For benchmarking the existing approaches we extracted the following data from each of the selected articles: (a) self-supervised learning strategy, (b) year of publication, (c) first author, (d) imaging modality, (e) clinical domain, (f) outcome/task, (g) combined method, (h) self-supervised framework, (i) strategy for fine-tuning, (j) performance metrics, (k) SSL performance, (l) supervised performance, and (m) difference in SSL and supervised performance (Table 1). We also computed the relative difference in performance between the supervised and self-supervised model on the p) full dataset and q) subset. We classified the specific self-supervised learning strategy based on the definitions in the section “Terminology and strategies in self-supervised learning”. We extracted AUROC whenever this metric was reported, otherwise we prioritize accuracy over F1 score and sensitivity.
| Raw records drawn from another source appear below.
@[simp] theorem setSess_par (v : Session) : (s.setSess v).par = s.par := rfl
@[simp] theorem setSess_mem (v : Session) : (s.setSess v).mem = s.mem := rfl
@[simp] theorem setSess_engRun (v : Session) : (s.setSess v).engRun = s.engRun := rfl
@[simp] theorem setSess_epc (v : Session) : (s.setSess v).epc = s.epc := rfl
@[simp] theorem setSess_engPhase (v : Session) : (s.setSess v).engPhase = s.engPhase := rfl
@[simp] theorem setSess_gpcnt (v : Session) : (s.setSess v).gpcnt = s.gpcnt := rfl
@[simp] theorem setSess_vidEn (v : Session) : (s.setSess v).vidEn = s.vidEn := rfl
@[simp] theorem setSess_irq1En (v : Session) : (s.setSess v).irq1En = s.irq1En := rfl
@[simp] theorem setSess_irq1Stat (v : Session) : (s.setSess v).irq1Stat = s.irq1Stat := rfl
@[simp] theorem setSess_dmaPtr (v : Session) : (s.setSess v).dmaPtr = s.dmaPtr := rfl
@[simp] theorem setSess_dmaCdtPtr (v : Session) : (s.setSess v).dmaCdtPtr = s.dmaCdtPtr := rfl
@[simp] theorem setSess_dmaCdtSize (v : Session) : (s.setSess v).dmaCdtSize = s.dmaCdtSize := rfl
@[simp] theorem setSess_pool (v : Session) : (s.setSess v).pool = s.pool := rfl
@[simp] theorem setSess_cdtBuilt (v : Session) : (s.setSess v).cdtBuilt = s.cdtBuilt := rfl
@[simp] theorem setSess_progBuilt (v : Session) : (s.setSess v).progBuilt = s.progBuilt := rfl
@[simp] theorem setSess_sess (v : Session) : (s.setSess v).sess = v := rfl
@[simp] theorem setSess_startPage (v : Session) : (s.setSess v).startPage = s.startPage := rfl
@[simp] theorem setSess_pos (v : Session) : (s.setSess v).pos = s.pos := rfl
@[simp] theorem setSess_dataReady (v : Session) : (s.setSess v).dataReady = s.dataReady := rfl
@[simp] theorem setSess_rdCtx (v : Session) : (s.setSess v).rdCtx = s.rdCtx := rfl
@[simp] theorem setSess_synced (v : Session) : (s.setSess v).synced = s.synced := rfl
@[simp] theorem setSess_sink (v : Session) : (s.setSess v).sink = s.sink := rfl
@[simp] theorem setSess_results (v : Session) : (s.setSess v).results = s.results := rfl
@[simp] theorem setSess_regReads (v : Session) : (s.setSess v).regReads = s.regReads := rfl
@[simp] theorem setSess_agenda (v : Session) : (s.setSess v).agenda = s.agenda := rfl
@[simp] theorem setSess_draws (v : Session) : (s.setSess v).draws = s.draws := rfl

@[simp] theorem setStartPage_par (v : Nat) : (s.setStartPage v).par = s.par := rfl
@[simp] theorem setStartPage_mem (v : Nat) : (s.setStartPage v).mem = s.mem := rfl
@[simp] theorem setStartPage_engRun (v : Nat) : (s.setStartPage v).engRun = s.engRun := rfl
@[simp] theorem setStartPage_epc (v : Nat) : (s.setStartPage v).epc = s.epc := rfl
@[simp] theorem setStartPage_engPhase (v : Nat) : (s.setStartPage v).engPhase = s.engPhase := rfl
@[simp] theorem setStartPage_gpcnt (v : Nat) : (s.setStartPage v).gpcnt = s.gpcnt := rfl
@[simp] theorem setStartPage_vidEn (v : Nat) : (s.setStartPage v).vidEn = s.vidEn := rfl
@[simp] theorem setStartPage_irq1En (v : Nat) : (s.setStartPage v).irq1En = s.irq1En := rfl
@[simp] theorem setStartPage_irq1Stat (v : Nat) : (s.setStartPage v).irq1Stat = s.irq1Stat := rfl
@[simp] theorem setStartPage_dmaPtr (v : Nat) : (s.setStartPage v).dmaPtr = s.dmaPtr := rfl
@[simp] theorem setStartPage_dmaCdtPtr (v : Nat) : (s.setStartPage v).dmaCdtPtr = s.dmaCdtPtr := rfl
@[simp] theorem setStartPage_dmaCdtSize (v : Nat) : (s.setStartPage v).dmaCdtSize = s.dmaCdtSize := rfl
@[simp] theorem setStartPage_pool (v : Nat) : (s.setStartPage v).pool = s.pool := rfl
@[simp] theorem setStartPage_cdtBuilt (v : Nat) : (s.setStartPage v).cdtBuilt = s.cdtBuilt := rfl
@[simp] theorem setStartPage_progBuilt (v : Nat) : (s.setStartPage v).progBuilt = s.progBuilt := rfl
@[simp] theorem setStartPage_sess (v : Nat) : (s.setStartPage v).sess = s.sess := rfl
@[simp] theorem setStartPage_startPage (v : Nat) : (s.setStartPage v).startPage = v := rfl
@[simp] theorem setStartPage_pos (v : Nat) : (s.setStartPage v).pos = s.pos := rfl
@[simp] theorem setStartPage_dataReady (v : Nat) : (s.setStartPage v).dataReady = s.dataReady := rfl
@[simp] theorem setStartPage_rdCtx (v : Nat) : (s.setStartPage v).rdCtx = s.rdCtx := rfl
@[simp] theorem setStartPage_synced (v : Nat) : (s.setStartPage v).synced = s.synced := rfl
@[simp] theorem setStartPage_sink (v : Nat) : (s.setStartPage v).sink = s.sink := rfl
@[simp] theorem setStartPage_results (v : Nat) : (s.setStartPage v).results = s.results := rfl
@[simp] theorem setStartPage_regReads (v : Nat) : (s.setStartPage v).regReads = s.regReads := rfl
@[simp] theorem setStartPage_agenda (v : Nat) : (s.setStartPage v).agenda = s.agenda := rfl
@[simp] theorem setStartPage_draws (v : Nat) : (s.setStartPage v).draws = s.draws := rfl

@[simp] theorem setPos_par (v : DWord) : (s.setPos v).par = s.par := rfl
@[simp] theorem setPos_mem (v : DWord) : (s.setPos v).mem = s.mem := rfl
@[simp] theorem setPos_engRun (v : DWord) : (s.setPos v).engRun = s.engRun := rfl
@[simp] theorem setPos_epc (v : DWord) : (s.setPos v).epc = s.epc := rfl
@[simp] theorem setPos_engPhase (v : DWord) : (s.setPos v).engPhase = s.engPhase := rfl
@[simp] theorem setPos_gpcnt (v : DWord) : (s.setPos v).gpcnt = s.gpcnt := rfl
@[simp] theorem setPos_vidEn (v : DWord) : (s.setPos v).vidEn = s.vidEn := rfl
@[simp] theorem setPos_irq1En (v : DWord) : (s.setPos v).irq1En = s.irq1En := rfl
@[simp] theorem setPos_irq1Stat (v : DWord) : (s.setPos v).irq1Stat = s.irq1Stat := rfl
@[simp] theorem setPos_dmaPtr (v : DWord) : (s.setPos v).dmaPtr = s.dmaPtr := rfl
@[simp] theorem setPos_dmaCdtPtr (v : DWord) : (s.setPos v).dmaCdtPtr = s.dmaCdtPtr := rfl
@[simp] theorem setPos_dmaCdtSize (v : DWord) : (s.setPos v).dmaCdtSize = s.dmaCdtSize := rfl
@[simp] theorem setPos_pool (v : DWord) : (s.setPos v).pool = s.pool := rfl
@[simp] theorem setPos_cdtBuilt (v : DWord) : (s.setPos v).cdtBuilt = s.cdtBuilt := rfl
@[simp] theorem setPos_progBuilt (v : DWord) : (s.setPos v).progBuilt = s.progBuilt := rfl
@[simp] theorem setPos_sess (v : DWord) : (s.setPos v).sess = s.sess := rfl
@[simp] theorem setPos_startPage (v : DWord) : (s.setPos v).startPage = s.startPage := rfl
@[simp] theorem setPos_pos (v : DWord) : (s.setPos v).pos = v := rfl
@[simp] theorem setPos_dataReady (v : DWord) : (s.setPos v).dataReady = s.dataReady := rfl
@[simp] theorem setPos_rdCtx (v : DWord) : (s.setPos v).rdCtx = s.rdCtx := rfl
@[simp] theorem setPos_synced (v : DWord) : (s.setPos v).synced = s.synced := rfl
@[simp] theorem setPos_sink (v : DWord) : (s.setPos v).sink = s.sink := rfl
@[simp] theorem setPos_results (v : DWord) : (s.setPos v).results = s.results := rfl
@[simp] theorem setPos_regReads (v : DWord) : (s.setPos v).regReads = s.regReads := rfl
@[simp] theorem setPos_agenda (v : DWord) : (s.setPos v).agenda = s.agenda := rfl
@[simp] theorem setPos_draws (v : DWord) : (s.setPos v).draws = s.draws := rfl

@[simp] theorem setDataReady_par (v : Bool) : (s.setDataReady v).par = s.par := rfl
@[simp] theorem setDataReady_mem (v : Bool) : (s.setDataReady v).mem = s.mem := rfl
@[simp] theorem setDataReady_engRun (v : Bool) : (s.setDataReady v).engRun = s.engRun := rfl
@[simp] theorem setDataReady_epc (v : Bool) : (s.setDataReady v).epc = s.epc := rfl
@[simp] theorem setDataReady_engPhase (v : Bool) : (s.setDataReady v).engPhase = s.engPhase := rfl
@[simp] theorem setDataReady_gpcnt (v : Bool) : (s.setDataReady v).gpcnt = s.gpcnt := rfl
@[simp] theorem setDataReady_vidEn (v : Bool) : (s.setDataReady v).vidEn = s.vidEn := rfl
@[simp] theorem setDataReady_irq1En (v : Bool) : (s.setDataReady v).irq1En = s.irq1En := rfl
@[simp] theorem setDataReady_irq1Stat (v : Bool) : (s.setDataReady v).irq1Stat = s.irq1Stat := rfl
@[simp] theorem setDataReady_dmaPtr (v : Bool) : (s.setDataReady v).dmaPtr = s.dmaPtr := rfl
@[simp] theorem setDataReady_dmaCdtPtr (v : Bool) : (s.setDataReady v).dmaCdtPtr = s.dmaCdtPtr := rfl
@[simp] theorem setDataReady_dmaCdtSize (v : Bool) : (s.setDataReady v).dmaCdtSize = s.dmaCdtSize := rfl
@[simp] theorem setDataReady_pool (v : Bool) : (s.setDataReady v).pool = s.pool := rfl
@[simp] theorem setDataReady_cdtBuilt (v : Bool) : (s.setDataReady v).cdtBuilt = s.cdtBuilt := rfl
@[simp] theorem setDataReady_progBuilt (v : Bool) : (s.setDataReady v).progBuilt = s.progBuilt := rfl
@[simp] theorem setDataReady_sess (v : Bool) : (s.setDataReady v).sess = s.sess := rfl
@[simp] theorem setDataReady_startPage (v : Bool) : (s.setDataReady v).startPage = s.startPage := rfl
@[simp] theorem setDataReady_pos (v : Bool) : (s.setDataReady v).pos = s.pos := rfl
@[simp] theorem setDataReady_dataReady (v : Bool) : (s.setDataReady v).dataReady = v := rfl
@[simp] theorem setDataReady_rdCtx (v : Bool) : (s.setDataReady v).rdCtx = s.rdCtx := rfl
@[simp] theorem setDataReady_synced (v : Bool) : (s.setDataReady v).synced = s.synced := rfl
@[simp] theorem setDataReady_sink (v : Bool) : (s.setDataReady v).sink = s.sink := rfl
@[simp] theorem setDataReady_results (v : Bool) : (s.setDataReady v).results = s.results := rfl
@[simp] theorem setDataReady_regReads (v : Bool) : (s.setDataReady v).regReads = s.regReads := rfl
@[simp] theorem setDataReady_agenda (v : Bool) : (s.setDataReady v).agenda = s.agenda := rfl
@[simp] theorem setDataReady_draws (v : Bool) : (s.setDataReady v).draws = s.draws := rfl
When the article contained results from multiple models (i.e., ResNet and DenseNet), metrics from the experiment with the best average performing self-supervised model were extracted. When the authors presented results from several clinical tasks, we chose tasks that best corresponded to the title and objective of the manuscript. If the tasks were deemed equal, we picked the task where the chosen SSL model had the highest performance. We picked supervised baseline with the same model architecture and pre-training dataset for performance comparison. If the author did not report performance from a supervised model that used the same pre-training dataset, preference was given to the ImageNet pre-trained model over a randomly initialized one. The pre-training dataset used by the self-supervised and supervised model are recorded in the Supplementary Table 1. When papers report results on many percentages of fine-tuning (i.e., 1%, 10%, 100%), we pick the lowest and highest to study the label-efficiency of self-supervised learning methods. We also provide in Supplementary Table 1 additional technical details including model architecture, dataset details, number of training samples, comparison to selected baselines and performance on subsets of data. These items were extracted to enable researchers to find and compare current self-supervised studies in their medical field or input modalities of interest.